Which of the lines below hold "target"? Please return each one.

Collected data
* * * * *

-- ==== Sys2Proof/Proofs/CanonicalStep.lean ====
section
/-! Memory stays canonical (O7): the functions of the lane instructions, register writes and the cycle, and the step itself. -/

namespace Sys2Proof.Machine

theorem canonical_emptyJump {gr : GroupRef} {s : State} {g' : Group} {target : Option Nat} (h : MemoryCanonical s) :
    (emptyJump gr s g' target).Canonical := by
  unfold emptyJump
  extract_lets t
  have ht : MemoryCanonical t := canonical_modGroup h
  split
  · exact .ite ht ht
  · exact ht

theorem canonical_noteDepth {s : State} {core depth : Nat} (h : MemoryCanonical s) :
    MemoryCanonical (noteDepth s core depth) := .ite (canonical_setReg h) h

theorem canonical_doPushm {gr : GroupRef} {f : FmtB} {s : State} {g : Group} (h : MemoryCanonical s) :
    (doPushm gr f s g).Canonical := .ite trivial (canonical_emptyJump (canonical_noteDepth (canonical_pmcEvent h)))

theorem canonical_doElsem {gr : GroupRef} {f : FmtB} {s : State} {g : Group} (h : MemoryCanonical s) :
    (doElsem gr f s g).Canonical := by
  unfold doElsem
  split
  · exact trivial
  · exact canonical_emptyJump h

theorem canonical_doPopm {gr : GroupRef} {s : State} {g : Group} (h : MemoryCanonical s) :
    (doPopm gr s g).Canonical := by
  unfold doPopm
  split
  · exact trivial
  · exact canonical_emptyJump h

theorem canonical_doAndm {gr : GroupRef} {f : FmtB} {s : State} {g : Group} (h : MemoryCanonical s) :
    (doAndm gr f s g).Canonical := .ite trivial (canonical_emptyJump h)

theorem canonical_setBar {s : State} {core : Nat} {g : Group} {b : Nat} {x : Barrier} (h : MemoryCanonical s) :
    MemoryCanonical (setBar s core g b x) := canonical_modCore h

theorem canonical_settleBar {s : State} {core : Nat} {g : Group} {b : Nat} (h : MemoryCanonical s) :
    MemoryCanonical (settleBar s core g b) := .ite (canonical_modCore (canonical_setBar h)) h

theorem canonical_settleBars {s : State} {core : Nat} {g : Group} {n : Nat} (h : MemoryCanonical s) :
    MemoryCanonical (settleBars s core g n) := by
  induction n with
  | zero => exact h
  | succ n ih => exact canonical_settleBar ih

theorem canonical_arrive {gr : GroupRef} {b : Nat} {s t : State} {g : Group} (h : MemoryCanonical s)
    (e : arrive gr b s g = some t) : MemoryCanonical t := by
  unfold arrive at e
  dsimp only at e
  split at e
  · cases e
  · cases e
    exact canonical_settleBar (canonical_setBar h)

theorem canonical_awaitBar {gr : GroupRef} {b : Nat} {s : State} {g : Group} (h : MemoryCanonical s) :
    MemoryCanonical (awaitBar gr b s g) := .ite (canonical_modGroup h) h

theorem canonical_doExit {gr : GroupRef} {f : FmtB} {s : State} {g : Group} (h : MemoryCanonical s) :
    (doExit gr f s g).Canonical := by
  unfold doExit
  refine .ite trivial ?_
  extract_lets _ _ _ _ t
  have ht : MemoryCanonical t := canonical_modGroup h
  exact .ite (canonical_coreProgress (canonical_settleBars ht)) (canonical_emptyJump h)

theorem canonical_doSerBegin {gr : GroupRef} {s : State} {g : Group} (h : MemoryCanonical s) :
    (doSerBegin gr s g).Canonical := .ite trivial (canonical_modGroup (canonical_pmcEvent h))

theorem canonical_doSerEnd {gr : GroupRef} {s : State} {g : Group} (h : MemoryCanonical s) :
    (doSerEnd gr s g).Canonical := by
  unfold doSerEnd
  split
  · exact trivial
  · exact .ite trivial (.ite (canonical_modGroup h) (canonical_modGroup (canonical_pmcEvent h)))

theorem canonical_doSavept {gr : GroupRef} {f : FmtB} {s : State} {g : Group} (h : MemoryCanonical s) :
    (doSavept gr f s g).Canonical := by
  unfold doSavept
  split
  · exact h
  · exact .ite h (.ite trivial (.ite (.ite h (canonical_modGroup h)) h))

theorem canonical_doOperandReady {s : State} {gr : GroupRef} {u : Upset} (h : MemoryCanonical s) :
    MemoryCanonical (doOperandReady s gr u) := by
  unfold doOperandReady
  extract_lets _ t
  have ht : MemoryCanonical t := canonical_modGroup h
  split
  · exact canonical_failCmd (canonical_sramError ht)
  · exact ht

theorem canonical_laneV {gr : GroupRef} {f : FmtR} {val : Group → Nat → Nat} {a : State} {a' : Group}
    (h : MemoryCanonical a) :
    (laneV gr f val a a').Canonical := canonical_onGroup h

theorem canonical_laneF {gr : GroupRef} {f : FmtR} {val : Group → Nat → Nat × Nat} {a : State} {a' : Group}
    (h : MemoryCanonical a) :
    (laneF gr f val a a').Canonical := canonical_onGroup h

theorem canonical_laneCmp {gr : GroupRef} {f : FmtR} {rel : Rel} {a : State} {a' : Group} (h : MemoryCanonical a) :
    (laneCmp gr f rel a a').Canonical := canonical_onGroup h

theorem canonical_laneP {gr : GroupRef} {f : FmtR} {op : Word → Word → Word} {a : State} {a' : Group}
    (h : MemoryCanonical a) :
    (laneP gr f op a a').Canonical := canonical_onGroup h

theorem canonical_laneX {gr : GroupRef} {f : FmtR} {from_ : Nat → Word → Option Nat} {a : State} {a' : Group}
    (h : MemoryCanonical a) :
    (laneX gr f from_ a a').Canonical := canonical_laneV h

theorem canonical_laneG {gr : GroupRef} {f : FmtR} {fop : Nat → List Num → Option Num} {fid : Nat}
    {iop : Int → Int → Int} {iid : Nat → Int} {a : State} {a' : Group} (h : MemoryCanonical a) :
    (laneG gr f fop fid iop iid a a').Canonical := canonical_onGroup h

theorem canonical_laneS {gr : GroupRef} {f : FmtR} {val : Group → Nat} {a : State} {a' : Group}
    (h : MemoryCanonical a) :
    (laneS gr f val a a').Canonical := canonical_onGroup h

theorem canonical_doSetmode {gr : GroupRef} {f : FmtR} {s : State} {g : Group} (h : MemoryCanonical s) :
    (doSetmode gr f s g).Canonical := .ite h (.ite trivial (canonical_modGroup h))

theorem canonical_doBlkEnc {gr : GroupRef} {f : FmtR} {s : State} {g : Group} (h : MemoryCanonical s) :
    (doBlkEnc gr f s g).Canonical := .ite trivial (canonical_modGroup h)

theorem canonical_doBlkDec {gr : GroupRef} {f : FmtR} {s : State} {g : Group} (h : MemoryCanonical s) :
    (doBlkDec gr f s g).Canonical := .ite trivial (canonical_modGroup h)

theorem canonical_applied {s : State} {page : Nat} (h : MemoryCanonical s) : MemoryCanonical (applied s page) :=
  .ite (canonical_awlSelect h) (.ite (canonical_passSteps h) h)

* * * * *

> Solution for this exercise:
theorem canonical_emptyJump {gr : GroupRef} {s : State} {g' : Group} {target : Option Nat} (h : MemoryCanonical s) :
    (emptyJump gr s g' target).Canonical := by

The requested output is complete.